Task details |
Whenever a line in the data holds the string "BitVec", pull that line out.

Records |
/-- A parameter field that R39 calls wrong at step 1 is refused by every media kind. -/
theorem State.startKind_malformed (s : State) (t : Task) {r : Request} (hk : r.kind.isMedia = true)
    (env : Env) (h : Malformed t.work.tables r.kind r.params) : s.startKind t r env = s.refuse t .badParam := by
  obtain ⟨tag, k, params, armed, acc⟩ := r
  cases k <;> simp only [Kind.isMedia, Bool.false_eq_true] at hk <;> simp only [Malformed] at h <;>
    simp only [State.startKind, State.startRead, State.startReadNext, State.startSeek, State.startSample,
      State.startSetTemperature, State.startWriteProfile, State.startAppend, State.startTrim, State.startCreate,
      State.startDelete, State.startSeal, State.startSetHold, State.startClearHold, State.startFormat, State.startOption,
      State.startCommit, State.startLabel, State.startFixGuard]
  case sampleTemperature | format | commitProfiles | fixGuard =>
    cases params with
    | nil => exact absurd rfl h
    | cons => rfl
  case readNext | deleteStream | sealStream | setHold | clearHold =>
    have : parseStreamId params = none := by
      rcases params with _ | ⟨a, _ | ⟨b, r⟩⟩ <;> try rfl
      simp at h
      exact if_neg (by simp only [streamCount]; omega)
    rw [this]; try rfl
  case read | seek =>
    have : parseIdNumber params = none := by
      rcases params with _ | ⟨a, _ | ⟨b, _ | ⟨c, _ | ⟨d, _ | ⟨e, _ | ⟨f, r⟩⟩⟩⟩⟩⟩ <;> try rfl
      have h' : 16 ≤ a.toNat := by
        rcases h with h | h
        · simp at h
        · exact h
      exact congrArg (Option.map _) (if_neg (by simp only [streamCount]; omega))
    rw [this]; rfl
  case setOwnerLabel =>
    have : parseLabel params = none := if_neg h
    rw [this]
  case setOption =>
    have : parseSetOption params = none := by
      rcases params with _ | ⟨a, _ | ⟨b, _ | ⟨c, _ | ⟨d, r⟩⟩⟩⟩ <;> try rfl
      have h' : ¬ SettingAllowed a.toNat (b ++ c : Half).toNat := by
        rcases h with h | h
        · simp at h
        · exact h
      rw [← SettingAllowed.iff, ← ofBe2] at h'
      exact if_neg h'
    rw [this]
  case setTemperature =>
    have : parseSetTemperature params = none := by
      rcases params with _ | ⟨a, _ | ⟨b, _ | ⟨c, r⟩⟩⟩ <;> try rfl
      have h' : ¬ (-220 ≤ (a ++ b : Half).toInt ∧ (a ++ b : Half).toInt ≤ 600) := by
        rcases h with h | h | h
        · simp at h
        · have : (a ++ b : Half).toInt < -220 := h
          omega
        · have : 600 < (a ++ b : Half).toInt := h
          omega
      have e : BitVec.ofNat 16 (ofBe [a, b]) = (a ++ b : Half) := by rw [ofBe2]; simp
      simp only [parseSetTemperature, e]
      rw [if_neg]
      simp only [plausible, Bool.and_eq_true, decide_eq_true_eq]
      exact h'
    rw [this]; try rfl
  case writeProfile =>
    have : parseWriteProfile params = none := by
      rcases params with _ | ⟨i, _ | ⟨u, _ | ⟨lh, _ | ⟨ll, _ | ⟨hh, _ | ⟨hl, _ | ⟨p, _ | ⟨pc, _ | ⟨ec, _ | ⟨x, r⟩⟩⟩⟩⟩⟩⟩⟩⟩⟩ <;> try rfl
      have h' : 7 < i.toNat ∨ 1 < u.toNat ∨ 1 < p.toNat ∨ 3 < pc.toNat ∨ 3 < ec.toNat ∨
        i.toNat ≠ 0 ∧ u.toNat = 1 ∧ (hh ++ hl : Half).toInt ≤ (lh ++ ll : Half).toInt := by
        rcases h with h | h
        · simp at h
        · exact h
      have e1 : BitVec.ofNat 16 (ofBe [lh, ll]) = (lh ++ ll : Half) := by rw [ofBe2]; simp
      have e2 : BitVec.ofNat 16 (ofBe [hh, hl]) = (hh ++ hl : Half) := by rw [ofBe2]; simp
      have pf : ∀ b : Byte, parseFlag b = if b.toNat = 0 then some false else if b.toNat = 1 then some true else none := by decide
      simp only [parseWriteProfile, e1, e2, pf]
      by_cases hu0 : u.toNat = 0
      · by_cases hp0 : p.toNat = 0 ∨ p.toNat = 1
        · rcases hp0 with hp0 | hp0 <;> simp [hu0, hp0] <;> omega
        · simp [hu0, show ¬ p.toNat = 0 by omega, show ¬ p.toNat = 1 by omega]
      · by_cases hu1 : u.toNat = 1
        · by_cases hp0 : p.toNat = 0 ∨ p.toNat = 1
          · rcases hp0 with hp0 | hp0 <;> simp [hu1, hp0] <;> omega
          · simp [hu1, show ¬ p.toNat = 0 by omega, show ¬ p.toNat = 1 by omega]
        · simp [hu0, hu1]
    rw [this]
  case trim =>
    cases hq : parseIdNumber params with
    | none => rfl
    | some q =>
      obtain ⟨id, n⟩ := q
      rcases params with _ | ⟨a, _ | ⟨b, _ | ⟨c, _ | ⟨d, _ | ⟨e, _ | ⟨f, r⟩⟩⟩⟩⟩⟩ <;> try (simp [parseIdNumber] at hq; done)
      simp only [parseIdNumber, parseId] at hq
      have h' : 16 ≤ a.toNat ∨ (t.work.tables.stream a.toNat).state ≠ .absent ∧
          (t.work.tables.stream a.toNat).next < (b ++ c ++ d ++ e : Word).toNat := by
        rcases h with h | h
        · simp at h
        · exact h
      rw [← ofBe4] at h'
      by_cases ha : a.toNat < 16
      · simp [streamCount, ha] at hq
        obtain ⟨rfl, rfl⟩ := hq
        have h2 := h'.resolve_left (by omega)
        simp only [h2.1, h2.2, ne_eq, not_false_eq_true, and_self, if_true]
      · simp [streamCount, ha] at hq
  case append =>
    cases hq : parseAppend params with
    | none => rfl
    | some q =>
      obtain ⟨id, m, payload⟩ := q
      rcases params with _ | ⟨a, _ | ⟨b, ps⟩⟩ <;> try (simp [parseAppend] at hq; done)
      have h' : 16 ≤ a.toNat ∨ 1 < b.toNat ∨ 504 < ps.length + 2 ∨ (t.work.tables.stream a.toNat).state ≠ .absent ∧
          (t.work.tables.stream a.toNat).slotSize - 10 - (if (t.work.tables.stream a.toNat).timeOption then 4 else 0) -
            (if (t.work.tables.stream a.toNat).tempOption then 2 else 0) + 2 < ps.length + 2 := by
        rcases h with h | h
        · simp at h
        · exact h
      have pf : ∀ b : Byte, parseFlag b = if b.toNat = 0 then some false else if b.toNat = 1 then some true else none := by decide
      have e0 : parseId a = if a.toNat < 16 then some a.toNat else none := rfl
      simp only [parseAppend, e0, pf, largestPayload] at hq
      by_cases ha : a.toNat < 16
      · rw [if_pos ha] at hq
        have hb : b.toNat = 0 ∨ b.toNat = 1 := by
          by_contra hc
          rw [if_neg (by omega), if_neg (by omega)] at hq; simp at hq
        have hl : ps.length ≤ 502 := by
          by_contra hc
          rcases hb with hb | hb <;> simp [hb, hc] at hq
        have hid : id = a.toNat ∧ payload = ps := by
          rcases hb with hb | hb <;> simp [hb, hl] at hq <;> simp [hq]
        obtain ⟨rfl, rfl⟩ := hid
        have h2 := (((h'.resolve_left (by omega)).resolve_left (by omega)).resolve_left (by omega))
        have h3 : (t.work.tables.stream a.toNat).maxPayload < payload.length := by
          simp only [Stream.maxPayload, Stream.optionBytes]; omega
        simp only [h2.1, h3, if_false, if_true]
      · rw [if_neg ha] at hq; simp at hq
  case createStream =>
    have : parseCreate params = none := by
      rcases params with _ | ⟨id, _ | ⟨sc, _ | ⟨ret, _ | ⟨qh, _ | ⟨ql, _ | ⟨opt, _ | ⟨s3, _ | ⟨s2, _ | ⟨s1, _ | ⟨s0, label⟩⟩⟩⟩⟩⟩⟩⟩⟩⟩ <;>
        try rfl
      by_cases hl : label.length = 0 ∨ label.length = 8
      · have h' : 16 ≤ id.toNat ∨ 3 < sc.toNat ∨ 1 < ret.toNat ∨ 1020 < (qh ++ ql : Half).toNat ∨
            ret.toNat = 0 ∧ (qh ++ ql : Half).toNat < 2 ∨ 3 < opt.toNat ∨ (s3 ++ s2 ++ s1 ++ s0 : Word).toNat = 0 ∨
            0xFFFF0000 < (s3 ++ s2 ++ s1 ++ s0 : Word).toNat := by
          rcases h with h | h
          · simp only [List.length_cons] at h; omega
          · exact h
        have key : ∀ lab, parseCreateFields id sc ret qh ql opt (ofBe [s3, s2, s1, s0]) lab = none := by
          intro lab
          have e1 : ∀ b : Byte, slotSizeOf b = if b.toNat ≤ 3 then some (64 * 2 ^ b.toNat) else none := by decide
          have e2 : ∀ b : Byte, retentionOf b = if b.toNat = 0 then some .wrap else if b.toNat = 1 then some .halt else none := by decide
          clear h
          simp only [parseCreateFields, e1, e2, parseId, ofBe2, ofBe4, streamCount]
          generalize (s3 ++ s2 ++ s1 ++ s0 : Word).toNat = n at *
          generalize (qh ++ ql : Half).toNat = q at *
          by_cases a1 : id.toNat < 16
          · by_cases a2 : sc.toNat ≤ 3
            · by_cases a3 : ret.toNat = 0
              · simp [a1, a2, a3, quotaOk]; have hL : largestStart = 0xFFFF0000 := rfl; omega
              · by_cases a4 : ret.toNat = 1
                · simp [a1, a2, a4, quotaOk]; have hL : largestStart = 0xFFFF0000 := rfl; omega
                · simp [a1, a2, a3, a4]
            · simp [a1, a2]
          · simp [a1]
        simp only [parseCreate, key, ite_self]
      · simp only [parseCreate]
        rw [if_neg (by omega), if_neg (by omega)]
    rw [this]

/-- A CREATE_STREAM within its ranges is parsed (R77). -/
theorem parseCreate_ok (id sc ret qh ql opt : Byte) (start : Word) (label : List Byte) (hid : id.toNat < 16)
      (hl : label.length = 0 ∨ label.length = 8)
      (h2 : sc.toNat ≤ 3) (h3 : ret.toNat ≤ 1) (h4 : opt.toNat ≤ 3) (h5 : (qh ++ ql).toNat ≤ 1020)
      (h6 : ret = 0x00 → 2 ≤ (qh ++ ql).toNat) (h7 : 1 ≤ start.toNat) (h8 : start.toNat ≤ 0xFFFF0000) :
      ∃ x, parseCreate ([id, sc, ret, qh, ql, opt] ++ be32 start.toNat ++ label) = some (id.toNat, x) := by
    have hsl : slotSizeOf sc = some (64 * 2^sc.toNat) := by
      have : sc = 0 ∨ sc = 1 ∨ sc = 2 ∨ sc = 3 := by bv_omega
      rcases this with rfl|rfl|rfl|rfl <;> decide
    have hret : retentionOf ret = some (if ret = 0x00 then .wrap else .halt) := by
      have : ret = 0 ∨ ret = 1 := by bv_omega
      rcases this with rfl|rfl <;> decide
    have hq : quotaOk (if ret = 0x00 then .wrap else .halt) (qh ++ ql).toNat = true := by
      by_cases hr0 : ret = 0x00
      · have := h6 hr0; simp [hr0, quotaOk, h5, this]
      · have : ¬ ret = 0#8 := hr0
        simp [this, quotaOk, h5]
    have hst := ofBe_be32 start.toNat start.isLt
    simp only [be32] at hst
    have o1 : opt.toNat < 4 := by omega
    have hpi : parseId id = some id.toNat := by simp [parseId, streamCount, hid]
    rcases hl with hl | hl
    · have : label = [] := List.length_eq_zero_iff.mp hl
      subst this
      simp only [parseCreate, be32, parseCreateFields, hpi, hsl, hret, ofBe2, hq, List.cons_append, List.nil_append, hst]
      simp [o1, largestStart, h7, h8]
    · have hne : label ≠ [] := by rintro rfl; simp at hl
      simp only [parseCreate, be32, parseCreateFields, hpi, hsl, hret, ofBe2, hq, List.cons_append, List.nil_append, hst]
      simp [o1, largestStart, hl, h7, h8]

Exercise response |
      have e : BitVec.ofNat 16 (ofBe [a, b]) = (a ++ b : Half) := by rw [ofBe2]; simp
      have e1 : BitVec.ofNat 16 (ofBe [lh, ll]) = (lh ++ ll : Half) := by rw [ofBe2]; simp
      have e2 : BitVec.ofNat 16 (ofBe [hh, hl]) = (hh ++ hl : Half) := by rw [ofBe2]; simp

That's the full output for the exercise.